> Exercise instructions
Transcribe exactly the lines that fall between the one holding "decodeWord (patternXkk 0xF x 0x55)" and the one holding "exec .cls s = .next t ∧", inclusive, from the entries below.

> Saved data entries

/-- R106, R107: the skips on two registers, and the words `5xyN` and `9xyN` with N != 0, which are illegal. -/
def Obligations.RegisterSkipsCompareRegisters : Prop :=
  ∀ (x y : Reg) (s : State),
    decodeWord (patternXyn 0x5 x y 0x0) = .ok (.seVxVy x y) ∧
    decodeWord (patternXyn 0x9 x y 0x0) = .ok (.sneVxVy x y) ∧
    (∀ n : Nat, 0 < n → n < 16 →
      decodeWord (patternXyn 0x5 x y n) = .error (.unknownOpcode (patternXyn 0x5 x y n)) ∧
      decodeWord (patternXyn 0x9 x y n) = .error (.unknownOpcode (patternXyn 0x9 x y n))) ∧
    (∃ t : State, exec (.seVxVy x y) s = .next t ∧
      pcAdvancedBy (if s.reg x = s.reg y then 4 else 2) s t ∧ onlyPc s t) ∧
    (∃ t : State, exec (.sneVxVy x y) s = .next t ∧
      pcAdvancedBy (if s.reg x = s.reg y then 2 else 4) s t ∧ onlyPc s t)

/-- SKP Vx and SKNP Vx test the key of the low nibble of `Vx` (44_keys_timers.md sections 1 and 2,
decision D5). -/
def Obligations.KeySkipsTestLowNibble : Prop :=
  ∀ (x : Reg) (s : State),
    decodeWord (patternXkk 0xE x 0x9E) = .ok (.skpVx x) ∧
    decodeWord (patternXkk 0xE x 0xA1) = .ok (.sknpVx x) ∧
    ∀ k : Key, k.val = (s.reg x).toNat % 16 →
      (∃ t : State, exec (.skpVx x) s = .next t ∧
        pcAdvancedBy (if s.keyDown k = true then 4 else 2) s t ∧ onlyPc s t) ∧
      (∃ t : State, exec (.sknpVx x) s = .next t ∧
        pcAdvancedBy (if s.keyDown k = true then 2 else 4) s t ∧ onlyPc s t)

/-! ## Index register, loads and stores -/

/-- R141, R142: LD I, nnn and ADD I, Vx, the sum reduced modulo 4096, `VF` not written. -/
def Obligations.IndexLoadAndMaskedAdd : Prop :=
  ∀ (nnn : Addr) (x : Reg) (s : State),
    decodeWord (patternNnn 0xA nnn) = .ok (.ldINnn nnn) ∧
    decodeWord (patternXkk 0xF x 0x1E) = .ok (.addIVx x) ∧
    (∃ t : State, exec (.ldINnn nnn) s = .next t ∧
      t.i.toNat = nnn.toNat ∧ pcAdvancedBy 2 s t ∧ onlyIndex s t) ∧
    (∃ t : State, exec (.addIVx x) s = .next t ∧
      t.i.toNat = (s.i.toNat + (s.reg x).toNat) % 4096 ∧ pcAdvancedBy 2 s t ∧ onlyIndex s t)

/-- LD F, Vx sets `I` to five times the whole 8-bit `Vx`, the font base being 0; for a digit that is the
address of its glyph in the font region (42_index_memory.md section 2, decision D7). -/
def Obligations.GlyphAddressIsFiveTimesRegister : Prop :=
  ∀ (x : Reg) (s : State),
    decodeWord (patternXkk 0xF x 0x29) = .ok (.ldFVx x) ∧
    ∃ t : State, exec (.ldFVx x) s = .next t ∧
      t.i.toNat = (s.reg x).toNat * 5 ∧ ((s.reg x).toNat < 16 → t.i.toNat + 5 ≤ 80) ∧
      pcAdvancedBy 2 s t ∧ onlyIndex s t

/-- R144: LD B, Vx stores the hundreds, tens and ones of `Vx` at `I`, `I + 1` and `I + 2`, each address
reduced modulo 4096, and changes no other byte. -/
def Obligations.DecimalDigitsAreStored : Prop :=
  ∀ (x : Reg) (s : State), s.mem.wf = true →
    decodeWord (patternXkk 0xF x 0x33) = .ok (.ldBVx x) ∧
    ∃ t : State, exec (.ldBVx x) s = .next t ∧
      (t.readByte (s.i.toNat % 4096)).toNat = (s.reg x).toNat / 100 ∧
      (t.readByte ((s.i.toNat + 1) % 4096)).toNat = (s.reg x).toNat / 10 % 10 ∧
      (t.readByte ((s.i.toNat + 2) % 4096)).toNat = (s.reg x).toNat % 10 ∧
      pcAdvancedBy 2 s t ∧ onlyBytes s.i.toNat 3 s t

/-- R145: LD [I], Vx stores `V0`..`Vx` at `I`..`I + x`, each address reduced modulo 4096, and changes no
other byte; a store over the bytes at `PC + 2` is the next word fetched. -/
def Obligations.RegistersAreStored : Prop :=
  ∀ (x : Reg) (s : State), s.mem.wf = true →
    decodeWord (patternXkk 0xF x 0x55) = .ok (.ldImemVx x) ∧
    ∃ t : State, exec (.ldImemVx x) s = .next t ∧
      (∀ r : Reg, r ≤ x → t.readByte ((s.i.toNat + r.val) % 4096) = s.reg r) ∧
      (∀ r q : Reg, q.val = r.val + 1 → q ≤ x → (s.i.toNat + r.val) % 4096 = (s.pc.toNat + 2) % 4096 →
        t.fetchWord.toNat = (s.reg r).toNat * 256 + (s.reg q).toNat) ∧
      pcAdvancedBy 2 s t ∧ onlyBytes s.i.toNat (x.val + 1) s t

/-- LD Vx, [I] loads `V0`..`Vx` from `I`..`I + x`, each address reduced modulo 4096; the registers above x,
`I` and memory are unchanged (42_index_memory.md section 2). -/
def Obligations.RegistersAreLoaded : Prop :=
  ∀ (x : Reg) (s : State),
    decodeWord (patternXkk 0xF x 0x65) = .ok (.ldVxImem x) ∧
    ∃ t : State, exec (.ldVxImem x) s = .next t ∧
      (∀ r : Reg, t.reg r = if r ≤ x then s.readByte ((s.i.toNat + r.val) % 4096) else s.reg r) ∧
      pcAdvancedBy 2 s t ∧ t = { s with v := t.v, pc := t.pc } ∧ sameBytes s t

/-- LD Vx, [I] after LD [I], Vx with the same x and `I` restores `V0`..`Vx`, whatever the registers became
in between (42_index_memory.md section 2). -/
def Obligations.LoadAfterStoreRestoresRegisters : Prop :=
  ∀ (x : Reg) (s t u : State), s.mem.wf = true → exec (.ldImemVx x) s = .next t →
    u.mem = t.mem → u.i = t.i →
    ∃ w : State, exec (.ldVxImem x) u = .next w ∧
      ∀ r : Reg, w.reg r = if r ≤ x then s.reg r else u.reg r

/-! ## Display -/

/-- CLS clears all 2048 pixels and sets `DIRTY` even where the buffer was blank (43_display.md section 2,
decision D17). -/
def Obligations.ClearBlanksTheDisplay : Prop :=
  ∀ s : State,
    decodeWord 0x00E0 = .ok .cls ∧
    ∃ t : State, exec .cls s = .next t ∧
      (∀ px py : Nat, px < 64 → py < 32 → t.fb.pixel px py = false) ∧ t.dirty = true ∧
      pcAdvancedBy 2 s t ∧ t = { s with fb := t.fb, dirty := t.dirty, pc := t.pc } ∧ sameBytes s t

> Answer to this task
    decodeWord (patternXkk 0xF x 0x55) = .ok (.ldImemVx x) ∧
    ∃ t : State, exec (.ldImemVx x) s = .next t ∧
      (∀ r : Reg, r ≤ x → t.readByte ((s.i.toNat + r.val) % 4096) = s.reg r) ∧
      (∀ r q : Reg, q.val = r.val + 1 → q ≤ x → (s.i.toNat + r.val) % 4096 = (s.pc.toNat + 2) % 4096 →
        t.fetchWord.toNat = (s.reg r).toNat * 256 + (s.reg q).toNat) ∧
      pcAdvancedBy 2 s t ∧ onlyBytes s.i.toNat (x.val + 1) s t

/-- LD Vx, [I] loads `V0`..`Vx` from `I`..`I + x`, each address reduced modulo 4096; the registers above x,
`I` and memory are unchanged (42_index_memory.md section 2). -/
def Obligations.RegistersAreLoaded : Prop :=
  ∀ (x : Reg) (s : State),
    decodeWord (patternXkk 0xF x 0x65) = .ok (.ldVxImem x) ∧
    ∃ t : State, exec (.ldVxImem x) s = .next t ∧
      (∀ r : Reg, t.reg r = if r ≤ x then s.readByte ((s.i.toNat + r.val) % 4096) else s.reg r) ∧
      pcAdvancedBy 2 s t ∧ t = { s with v := t.v, pc := t.pc } ∧ sameBytes s t

/-- LD Vx, [I] after LD [I], Vx with the same x and `I` restores `V0`..`Vx`, whatever the registers became
in between (42_index_memory.md section 2). -/
def Obligations.LoadAfterStoreRestoresRegisters : Prop :=
  ∀ (x : Reg) (s t u : State), s.mem.wf = true → exec (.ldImemVx x) s = .next t →
    u.mem = t.mem → u.i = t.i →
    ∃ w : State, exec (.ldVxImem x) u = .next w ∧
      ∀ r : Reg, w.reg r = if r ≤ x then s.reg r else u.reg r

/-! ## Display -/

/-- CLS clears all 2048 pixels and sets `DIRTY` even where the buffer was blank (43_display.md section 2,
decision D17). -/
def Obligations.ClearBlanksTheDisplay : Prop :=
  ∀ s : State,
    decodeWord 0x00E0 = .ok .cls ∧
    ∃ t : State, exec .cls s = .next t ∧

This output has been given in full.